- Activity -
Lines with the word "storeValue" are the ones wanted. Copy each of them from the entries below.

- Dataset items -
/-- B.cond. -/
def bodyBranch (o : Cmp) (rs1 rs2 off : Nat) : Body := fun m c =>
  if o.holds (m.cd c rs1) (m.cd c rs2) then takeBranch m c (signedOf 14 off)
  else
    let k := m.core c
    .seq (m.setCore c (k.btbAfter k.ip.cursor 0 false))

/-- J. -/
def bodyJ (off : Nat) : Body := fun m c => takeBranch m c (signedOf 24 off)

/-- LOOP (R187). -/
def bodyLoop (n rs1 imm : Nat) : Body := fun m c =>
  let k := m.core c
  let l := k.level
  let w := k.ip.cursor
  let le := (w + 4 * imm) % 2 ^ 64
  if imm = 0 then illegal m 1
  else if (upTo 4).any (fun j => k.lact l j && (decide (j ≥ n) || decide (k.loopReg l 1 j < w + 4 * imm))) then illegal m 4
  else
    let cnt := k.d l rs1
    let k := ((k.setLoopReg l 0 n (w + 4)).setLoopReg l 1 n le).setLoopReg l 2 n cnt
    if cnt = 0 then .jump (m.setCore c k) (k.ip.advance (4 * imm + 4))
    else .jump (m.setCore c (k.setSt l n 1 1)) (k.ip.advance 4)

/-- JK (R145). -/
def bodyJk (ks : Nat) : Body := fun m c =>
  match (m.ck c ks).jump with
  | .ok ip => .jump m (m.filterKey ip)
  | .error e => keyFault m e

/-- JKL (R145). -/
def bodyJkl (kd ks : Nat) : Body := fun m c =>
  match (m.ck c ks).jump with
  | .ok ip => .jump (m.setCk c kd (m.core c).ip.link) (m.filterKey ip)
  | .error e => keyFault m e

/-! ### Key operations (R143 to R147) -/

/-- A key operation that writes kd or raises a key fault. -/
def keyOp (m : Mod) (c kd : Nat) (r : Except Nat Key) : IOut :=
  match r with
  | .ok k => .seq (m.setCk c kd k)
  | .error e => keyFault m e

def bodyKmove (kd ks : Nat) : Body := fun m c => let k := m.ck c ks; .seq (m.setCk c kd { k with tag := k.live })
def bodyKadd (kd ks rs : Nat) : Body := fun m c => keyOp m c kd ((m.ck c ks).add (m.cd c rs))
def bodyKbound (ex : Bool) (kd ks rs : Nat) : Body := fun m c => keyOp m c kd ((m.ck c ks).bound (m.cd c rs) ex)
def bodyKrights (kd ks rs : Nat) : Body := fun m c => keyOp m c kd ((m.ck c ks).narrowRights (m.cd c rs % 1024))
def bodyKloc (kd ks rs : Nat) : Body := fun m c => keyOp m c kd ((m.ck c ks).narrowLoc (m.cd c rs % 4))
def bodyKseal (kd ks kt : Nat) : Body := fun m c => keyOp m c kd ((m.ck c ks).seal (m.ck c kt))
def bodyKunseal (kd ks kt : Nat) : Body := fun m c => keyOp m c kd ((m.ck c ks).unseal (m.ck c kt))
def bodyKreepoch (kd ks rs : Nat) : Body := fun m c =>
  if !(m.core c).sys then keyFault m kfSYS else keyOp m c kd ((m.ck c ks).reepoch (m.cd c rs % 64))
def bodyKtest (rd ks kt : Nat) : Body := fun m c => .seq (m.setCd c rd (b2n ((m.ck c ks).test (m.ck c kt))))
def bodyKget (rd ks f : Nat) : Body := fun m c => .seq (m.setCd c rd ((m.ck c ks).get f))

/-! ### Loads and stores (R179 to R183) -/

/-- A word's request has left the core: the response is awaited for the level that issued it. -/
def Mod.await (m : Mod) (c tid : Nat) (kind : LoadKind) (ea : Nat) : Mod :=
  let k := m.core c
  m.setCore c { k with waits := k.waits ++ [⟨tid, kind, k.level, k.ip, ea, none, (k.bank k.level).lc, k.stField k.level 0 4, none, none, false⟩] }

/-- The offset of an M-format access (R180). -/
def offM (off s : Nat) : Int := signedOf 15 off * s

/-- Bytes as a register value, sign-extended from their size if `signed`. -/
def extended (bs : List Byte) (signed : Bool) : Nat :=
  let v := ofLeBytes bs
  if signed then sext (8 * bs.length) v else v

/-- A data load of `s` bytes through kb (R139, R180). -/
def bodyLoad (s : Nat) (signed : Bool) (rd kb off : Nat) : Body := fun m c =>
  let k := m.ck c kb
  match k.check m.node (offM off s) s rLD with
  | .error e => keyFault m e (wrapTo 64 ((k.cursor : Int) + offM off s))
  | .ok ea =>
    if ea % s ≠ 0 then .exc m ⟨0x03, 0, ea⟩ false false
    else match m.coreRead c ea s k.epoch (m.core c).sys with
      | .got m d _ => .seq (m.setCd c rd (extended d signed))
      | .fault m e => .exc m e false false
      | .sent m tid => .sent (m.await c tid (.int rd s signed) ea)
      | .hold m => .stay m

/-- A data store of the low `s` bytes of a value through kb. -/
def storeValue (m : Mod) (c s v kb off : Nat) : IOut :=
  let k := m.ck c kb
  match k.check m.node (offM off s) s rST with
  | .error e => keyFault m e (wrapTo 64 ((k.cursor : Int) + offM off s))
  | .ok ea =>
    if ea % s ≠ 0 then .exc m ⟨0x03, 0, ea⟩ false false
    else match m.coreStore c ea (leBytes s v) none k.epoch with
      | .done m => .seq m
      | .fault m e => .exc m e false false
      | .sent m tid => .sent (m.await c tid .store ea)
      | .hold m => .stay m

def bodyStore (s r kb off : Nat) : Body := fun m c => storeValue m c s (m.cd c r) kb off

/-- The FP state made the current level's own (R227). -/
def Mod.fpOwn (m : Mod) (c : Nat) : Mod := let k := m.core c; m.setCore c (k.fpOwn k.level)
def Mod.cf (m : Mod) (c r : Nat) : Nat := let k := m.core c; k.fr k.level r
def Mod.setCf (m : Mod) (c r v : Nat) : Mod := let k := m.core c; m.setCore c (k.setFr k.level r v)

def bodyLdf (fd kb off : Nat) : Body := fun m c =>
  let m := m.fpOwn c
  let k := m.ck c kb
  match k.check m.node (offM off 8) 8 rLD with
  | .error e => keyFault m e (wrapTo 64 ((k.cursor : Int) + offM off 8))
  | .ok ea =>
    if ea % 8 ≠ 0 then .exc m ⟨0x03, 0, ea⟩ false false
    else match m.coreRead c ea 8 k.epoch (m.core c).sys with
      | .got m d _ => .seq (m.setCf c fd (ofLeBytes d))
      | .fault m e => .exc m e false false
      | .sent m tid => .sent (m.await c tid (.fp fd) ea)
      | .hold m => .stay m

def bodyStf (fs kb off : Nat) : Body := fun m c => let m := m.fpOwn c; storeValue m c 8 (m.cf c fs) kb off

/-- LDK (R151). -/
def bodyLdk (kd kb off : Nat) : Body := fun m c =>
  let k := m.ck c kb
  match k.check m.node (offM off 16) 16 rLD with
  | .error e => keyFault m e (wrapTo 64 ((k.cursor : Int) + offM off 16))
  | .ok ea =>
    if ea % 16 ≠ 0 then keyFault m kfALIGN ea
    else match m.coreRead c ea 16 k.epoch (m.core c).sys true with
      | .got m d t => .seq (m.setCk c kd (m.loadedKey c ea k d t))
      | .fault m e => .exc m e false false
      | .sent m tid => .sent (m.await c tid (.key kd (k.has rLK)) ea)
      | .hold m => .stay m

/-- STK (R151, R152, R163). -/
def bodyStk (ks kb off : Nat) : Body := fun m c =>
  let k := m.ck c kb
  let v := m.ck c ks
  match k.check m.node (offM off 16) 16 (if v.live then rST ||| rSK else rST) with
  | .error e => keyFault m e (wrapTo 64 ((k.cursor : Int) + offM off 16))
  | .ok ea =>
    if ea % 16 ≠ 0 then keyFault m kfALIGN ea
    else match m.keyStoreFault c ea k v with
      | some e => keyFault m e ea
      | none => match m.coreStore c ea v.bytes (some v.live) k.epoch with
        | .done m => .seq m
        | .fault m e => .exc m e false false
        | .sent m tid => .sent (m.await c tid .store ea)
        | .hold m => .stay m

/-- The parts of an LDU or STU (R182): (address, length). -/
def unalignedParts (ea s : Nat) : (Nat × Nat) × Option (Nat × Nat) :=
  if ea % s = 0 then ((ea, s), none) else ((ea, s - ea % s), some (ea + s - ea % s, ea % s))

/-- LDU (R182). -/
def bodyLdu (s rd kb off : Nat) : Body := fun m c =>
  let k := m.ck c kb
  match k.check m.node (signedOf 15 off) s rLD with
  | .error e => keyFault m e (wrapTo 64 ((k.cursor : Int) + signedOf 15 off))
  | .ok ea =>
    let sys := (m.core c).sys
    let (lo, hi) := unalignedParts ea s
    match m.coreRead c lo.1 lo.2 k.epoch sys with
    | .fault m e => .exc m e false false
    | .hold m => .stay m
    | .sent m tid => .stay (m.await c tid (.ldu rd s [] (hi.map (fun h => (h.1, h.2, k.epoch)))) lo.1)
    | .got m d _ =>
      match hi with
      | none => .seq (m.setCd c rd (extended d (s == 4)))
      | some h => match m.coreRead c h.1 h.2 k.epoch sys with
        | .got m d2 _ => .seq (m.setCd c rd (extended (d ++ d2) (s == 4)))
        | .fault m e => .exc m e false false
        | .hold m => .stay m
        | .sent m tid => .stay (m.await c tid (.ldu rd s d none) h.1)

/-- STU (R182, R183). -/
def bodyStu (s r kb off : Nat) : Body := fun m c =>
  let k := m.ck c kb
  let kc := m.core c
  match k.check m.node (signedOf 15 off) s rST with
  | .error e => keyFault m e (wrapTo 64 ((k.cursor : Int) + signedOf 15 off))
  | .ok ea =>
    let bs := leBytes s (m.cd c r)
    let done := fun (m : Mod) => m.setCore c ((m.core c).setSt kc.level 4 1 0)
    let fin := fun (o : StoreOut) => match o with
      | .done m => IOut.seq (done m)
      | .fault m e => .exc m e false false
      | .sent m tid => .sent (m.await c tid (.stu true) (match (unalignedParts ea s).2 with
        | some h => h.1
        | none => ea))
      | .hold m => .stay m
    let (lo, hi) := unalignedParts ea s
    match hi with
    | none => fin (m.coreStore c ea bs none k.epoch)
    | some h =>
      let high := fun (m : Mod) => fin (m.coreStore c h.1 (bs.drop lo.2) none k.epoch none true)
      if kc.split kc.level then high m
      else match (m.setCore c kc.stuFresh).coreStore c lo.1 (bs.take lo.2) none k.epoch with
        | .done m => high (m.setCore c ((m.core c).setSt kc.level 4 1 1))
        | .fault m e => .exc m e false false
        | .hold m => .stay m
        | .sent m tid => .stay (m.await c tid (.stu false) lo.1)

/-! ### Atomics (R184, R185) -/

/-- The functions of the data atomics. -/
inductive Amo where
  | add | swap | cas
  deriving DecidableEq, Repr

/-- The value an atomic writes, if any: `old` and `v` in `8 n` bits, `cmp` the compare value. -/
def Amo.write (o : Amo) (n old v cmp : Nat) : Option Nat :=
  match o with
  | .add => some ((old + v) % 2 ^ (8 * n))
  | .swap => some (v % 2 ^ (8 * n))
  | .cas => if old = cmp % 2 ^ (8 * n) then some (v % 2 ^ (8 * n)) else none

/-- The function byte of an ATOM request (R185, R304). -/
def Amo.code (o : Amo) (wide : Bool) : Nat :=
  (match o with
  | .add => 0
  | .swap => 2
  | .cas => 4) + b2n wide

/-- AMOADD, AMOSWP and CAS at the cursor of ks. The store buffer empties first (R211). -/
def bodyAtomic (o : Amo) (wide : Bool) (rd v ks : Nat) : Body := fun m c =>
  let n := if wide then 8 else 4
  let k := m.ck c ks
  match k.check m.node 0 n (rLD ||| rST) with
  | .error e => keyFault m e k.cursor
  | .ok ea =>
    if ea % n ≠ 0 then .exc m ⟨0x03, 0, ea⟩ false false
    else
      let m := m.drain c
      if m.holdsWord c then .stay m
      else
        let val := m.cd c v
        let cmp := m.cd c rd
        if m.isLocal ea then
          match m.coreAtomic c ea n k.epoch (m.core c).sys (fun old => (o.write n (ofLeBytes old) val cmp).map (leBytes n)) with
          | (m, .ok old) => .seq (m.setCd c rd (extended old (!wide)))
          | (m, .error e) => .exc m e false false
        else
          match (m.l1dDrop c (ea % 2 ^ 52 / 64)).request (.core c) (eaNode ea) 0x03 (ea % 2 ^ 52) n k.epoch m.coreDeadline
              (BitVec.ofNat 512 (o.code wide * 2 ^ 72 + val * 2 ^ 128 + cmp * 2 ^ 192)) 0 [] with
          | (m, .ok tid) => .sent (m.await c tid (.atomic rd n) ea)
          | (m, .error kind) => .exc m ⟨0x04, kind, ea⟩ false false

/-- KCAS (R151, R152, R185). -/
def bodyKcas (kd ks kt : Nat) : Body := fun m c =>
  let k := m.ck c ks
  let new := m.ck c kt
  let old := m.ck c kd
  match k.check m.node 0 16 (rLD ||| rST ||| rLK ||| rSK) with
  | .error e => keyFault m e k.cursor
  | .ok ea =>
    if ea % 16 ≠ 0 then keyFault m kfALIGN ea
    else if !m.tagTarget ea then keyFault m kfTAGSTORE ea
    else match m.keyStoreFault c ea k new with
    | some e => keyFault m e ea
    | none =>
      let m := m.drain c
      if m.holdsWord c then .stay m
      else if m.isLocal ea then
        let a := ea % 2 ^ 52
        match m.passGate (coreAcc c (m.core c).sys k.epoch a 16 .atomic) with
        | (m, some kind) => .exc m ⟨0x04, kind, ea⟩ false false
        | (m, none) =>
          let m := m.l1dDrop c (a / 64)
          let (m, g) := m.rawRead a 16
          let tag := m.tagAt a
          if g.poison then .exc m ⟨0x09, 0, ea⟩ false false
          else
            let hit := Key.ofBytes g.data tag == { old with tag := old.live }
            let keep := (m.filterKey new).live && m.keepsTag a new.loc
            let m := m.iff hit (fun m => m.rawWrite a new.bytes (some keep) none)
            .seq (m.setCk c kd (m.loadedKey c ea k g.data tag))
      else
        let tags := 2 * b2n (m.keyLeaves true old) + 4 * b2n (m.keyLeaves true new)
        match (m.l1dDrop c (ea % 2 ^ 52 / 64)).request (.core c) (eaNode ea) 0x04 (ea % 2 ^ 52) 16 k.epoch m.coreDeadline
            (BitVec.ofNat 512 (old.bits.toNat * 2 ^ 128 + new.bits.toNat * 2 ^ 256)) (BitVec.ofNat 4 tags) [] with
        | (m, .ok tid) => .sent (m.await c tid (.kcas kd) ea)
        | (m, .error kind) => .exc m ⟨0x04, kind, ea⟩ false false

- Response below -
def storeValue (m : Mod) (c s v kb off : Nat) : IOut :=
def bodyStore (s r kb off : Nat) : Body := fun m c => storeValue m c s (m.cd c r) kb off
def bodyStf (fs kb off : Nat) : Body := fun m c => let m := m.fpOwn c; storeValue m c 8 (m.cf c fs) kb off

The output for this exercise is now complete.